President Xi Invites World To Join China In Building New Internet

Along with the cookouts and beautiful Memorial Day Weekend weather, President Trump offered plenty of distractions for any Americans still tuned into their news feeds – from photos of his golf outing with Shinzo Abe to his presentation of the ‘first-ever’ US President’s Cup.
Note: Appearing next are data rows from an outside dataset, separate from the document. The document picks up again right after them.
-- ==== Sys2Proof/Config.lean ====
section
/-! DEFINITION. What is fixed for one hardware instance: the parameters of 00_scope.md rule R8, as plain
data, and the two free values (uninterpreted constants with no body).
A `Config` is a field of `State` that no rule writes (log entry 1), so a statement about every state is a
statement about every configuration: no OPEN parameter of the spec is given a value here. The function
parameters of R8 whose arguments are words are finite tables, which can hold any such function (entry 2). -/

namespace Sys2Proof

/-- Where a field of a memory structure lies: byte offset and byte size (R8, the layouts). -/
structure FieldPos where
  off : Nat
  len : Nat
deriving DecidableEq, Repr

/-- `PAGEINFO_LAYOUT` (10_state.md R33). -/
structure PageinfoLayout where
  linaddr : FieldPos
  srcpge  : FieldPos
  secinfo : FieldPos
  secs    : FieldPos
deriving DecidableEq, Repr

/-- `SECINFO_LAYOUT` (10_state.md R34): where FLAGS lies, which of its bits are PT, and which of the 512
bits of the structure are reserved. -/
structure SecinfoLayout where
  flags    : FieldPos
  ptLo     : Nat
  ptLen    : Nat
  reserved : BitVec 512
deriving DecidableEq, Repr

/-- `SECS_LAYOUT` (10_state.md R36). -/
structure SecsLayout where
  size               : FieldPos
  baseaddr           : FieldPos
  ssaframesize       : FieldPos
  miscselect         : FieldPos
  cetLegBitmapOffset : FieldPos
  cetAttributes      : FieldPos
  attributes         : FieldPos
  mrenclave          : FieldPos
  mrsigner           : FieldPos
  configid           : FieldPos
  isvprodid          : FieldPos
  isvsvn             : FieldPos
  configsvn          : FieldPos
deriving DecidableEq, Repr

/-- The bits of ATTRIBUTES that the instruction looks at, and the lowest bit of its 64-bit subfield XFRM
(10_state.md R37). -/
structure AttributesLayout where
  mode64bit : Nat
  cet       : Nat
  kss       : Nat
  xfrmLo    : Nat
deriving DecidableEq, Repr

/-- A function as plain data: the listed arguments have the listed results, every other argument `other`. -/
structure FnTable (α β : Type) where
  entries : List (α × β)
  other   : β
deriving DecidableEq, Repr

/-- A run of consecutive physical page frames; `Config.epc` is a list of them (the set `EPC` of R8). -/
structure FrameRange where
  first : Nat
  count : Nat
deriving DecidableEq, Repr

/-- The six causes of a page fault, in the order of 60_exceptions.md R182: the argument of `pf_error_code`. -/
inductive PfSite where
  | destPaging
  | destOutsideEpc
  | pageinfoRead
  | secinfoRead
  | destValid
  | sourceRead
deriving DecidableEq, Repr

/-- The parameters of 00_scope.md R8 (for `translate` and the DS descriptor behind `ds_ok` see `State`). -/
structure Config where
  /-- The CPUID flag SGX1, a premise (10_state.md R28, R45). -/
  sgx1                     : Bool
  /-- `CPUID_CET_IBT`. -/
  cetIbt                   : Bool
  /-- `CPUID_CET_SS`. -/
  cetSs                    : Bool
  /-- `CPUID_MISC_SUPPORTED`. -/
  miscSupported            : Word32
  /-- `CPUID_MAXSIZE_NOT64`. -/
  maxSizeNot64             : Byte
  /-- `CPUID_MAXSIZE_64`. -/
  maxSize64                : Byte
  /-- `CR_SGX_ATTRIBUTES_MASK` (10_state.md R30). -/
  attributesMask           : Word128
  /-- `xfrm_illegal`. -/
  xfrmIllegal              : FnTable Word64 Bool
  /-- `compute_xsave_size`. -/
  xsaveSize                : FnTable Word64 Nat
  /-- `compute_misc_region_size`, a function of MISCSELECT (R9). -/
  miscRegionSize           : FnTable Word32 Nat
  /-- `GPR_SIZE`. -/
  gprSize                  : Nat
  /-- `LA_BITS`. -/
  laBits                   : Nat
  /-- `EPC`. -/
  epc                      : List FrameRange
  /-- `EID_BITS`. -/
  eidBits                  : Nat
  /-- `CR_NEXT_EID_reset`. -/
  nextEidReset             : Nat
  /-- `pf_error_code`. -/
  pfErrorCode              : FnTable PfSite Nat
  /-- `PAGEINFO_LAYOUT`. -/
  pageinfo                 : PageinfoLayout
  /-- `SECINFO_LAYOUT`. -/
  secinfo                  : SecinfoLayout
  /-- `SECS_LAYOUT`. -/
  secs                     : SecsLayout
  /-- The bits of ATTRIBUTES (R37). -/
  attr                     : AttributesLayout
  /-- The reserved bits of CET_ATTRIBUTES, as a mask (R37). -/
  cetReserved              : Nat
  /-- The reserved fields of the SECS: `secs_reserved_zero` of a page that is not listed is "these bytes are zero"
  (40_ecreate.md R146, log entry 18). -/
  secsReserved             : List FieldPos
  /-- Pages for which `secs_reserved_zero` answers otherwise than "these bytes are zero", so that any predicate of R8 can
  be held: each with its three overwritten fields zero (R146), and the answer for it. -/
  secsReservedListed       : List (List Byte × Bool)
  /-- `PT_SECS`. -/
  ptSecs                   : Byte
  /-- `SGX_CONFLICT`. -/
  sgxConflict              : Nat
  /-- `EPC_PAGE_CONFLICT_EXCEPTION`. -/
  epcPageConflictException : Nat
deriving DecidableEq, Repr

/-- The default of `PAGEINFO_LAYOUT` (R33, K3: PRESUMED by the spec itself). -/
def Config.defaultPageinfo : PageinfoLayout where
  linaddr := ⟨0, 8⟩
  srcpge  := ⟨8, 8⟩
  secinfo := ⟨16, 8⟩
  secs    := ⟨24, 8⟩

/-- The default of `SECINFO_LAYOUT` (R34, K4): reserved are FLAGS bits 7:6 and 63:16 and bytes 8 to 63. -/
def Config.defaultSecinfo : SecinfoLayout where
  flags    := ⟨0, 8⟩
  ptLo     := 8
  ptLen    := 8
  reserved := BitVec.allOnes 496 ++ 0x00C0#16

/-- The default of `SECS_LAYOUT` (R36, K2). -/
def Config.defaultSecs : SecsLayout where
  size               := ⟨0, 8⟩
  baseaddr           := ⟨8, 8⟩
  ssaframesize       := ⟨16, 4⟩
  miscselect         := ⟨20, 4⟩
  cetLegBitmapOffset := ⟨24, 8⟩
  cetAttributes      := ⟨32, 1⟩
  attributes         := ⟨48, 16⟩
  mrenclave          := ⟨64, 32⟩
  mrsigner           := ⟨128, 32⟩
  configid           := ⟨192, 64⟩
  isvprodid          := ⟨256, 2⟩
  isvsvn             := ⟨258, 2⟩
  configsvn          := ⟨260, 2⟩

/-- The default bits of ATTRIBUTES (R37, K5). -/
def Config.defaultAttr : AttributesLayout where
  mode64bit := 2
  cet       := 6
  kss       := 7
  xfrmLo    := 64

/-- The default reserved byte ranges of the SECS (R36, R146). -/
def Config.defaultSecsReserved : List FieldPos :=
  [⟨33, 15⟩, ⟨96, 32⟩, ⟨160, 32⟩, ⟨262, 3834⟩]

/-- The configuration that `State.reset` names (log entry 3): the spec's defaults where it gives one, and for
the OPEN parameters the values of that entry, which no statement rests on. -/
def Config.initial : Config where
  sgx1                     := true
  cetIbt                   := false
  cetSs                    := false
  miscSupported            := 0
  maxSizeNot64             := 0
  maxSize64                := 0
  attributesMask           := 0
  xfrmIllegal              := ⟨[], true⟩
  xsaveSize                := ⟨[], 0⟩
  miscRegionSize           := ⟨[], 0⟩
  gprSize                  := 0
  laBits                   := 48
  epc                      := []
  eidBits                  := 64
  nextEidReset             := 0
  pfErrorCode              := ⟨[], 0⟩
  pageinfo                 := Config.defaultPageinfo
  secinfo                  := Config.defaultSecinfo
  secs                     := Config.defaultSecs
  attr                     := Config.defaultAttr
  cetReserved              := 0xC0
  secsReserved             := Config.defaultSecsReserved
  secsReservedListed       := []
  ptSecs                   := 0
  sgxConflict              := 0
  epcPageConflictException := 1

/-- FREE VALUE (log entry 4): byte `i` of an EPC page whose content the spec leaves at any value, for the
`n`-th such page of a run (10_state.md R42, 40_ecreate.md R129). -/
opaque Config.freeEpcByte : Nat → Nat → Byte

/-- FREE VALUE (log entry 5): byte `i` of the way the MRENCLAVE field of an EPC page spells the eight words;
the spec says it is not in the source (10_state.md R39). -/
opaque Config.mrenclaveByte : HashState → Nat → Byte

end Sys2Proof
end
Meanwhile, in China, President Xi was busy exhorting the rest of the world (presumably excluding the US) to cooperate with Beijing in developing new Internet, big data and artificial intelligence resources in a letter to the China International Big Data Industry Expo, which kicked off Sunday in the southwestern city of Guiyang, according to state-run business newswire Xinhua.

China

Beijing has an obvious use-case for improved big-data resources: Optimizing its growing surveillance apparatus. And with the White House reportedly mulling Huawei-style bans on companies involved in building said apparatus, it’s unsurprising that Beijing is already casting about for international support.

Chinese tech and Internet giants dominated the big data expo, which drew some 26,000 representatives from nearly 55 countries to marvel at China’s emerging leadership in the big data industry. Huawei, Tencent, Alibaba and other Chinese firms were heavily represented.

China also used the opportunity to denounce Washington’s blacklisting of Huawei.

The Huawei ban is a “rough” disruption to the market, Wang Zhijun, vice head of the Ministry of Industry and Information Technology, said in an interview on state broadcaster China Central Television. He urged the U.S. government to stop “unreasonable suppression” of China’s integrated circuit and electronic companies.

While Trump and Abe were on their golf outing, Global Times Editor-in-Chief Hu Xijin trolled Abe on Twitter.

Bottom line: As Washington steps up its aggressive trade rhetoric, Beijing is stepping up its efforts to recruit more geopolitical allies to free itself of its reliance on American tech – while reminding the world that it can create serious disruptions in the global supply chain with very little effort.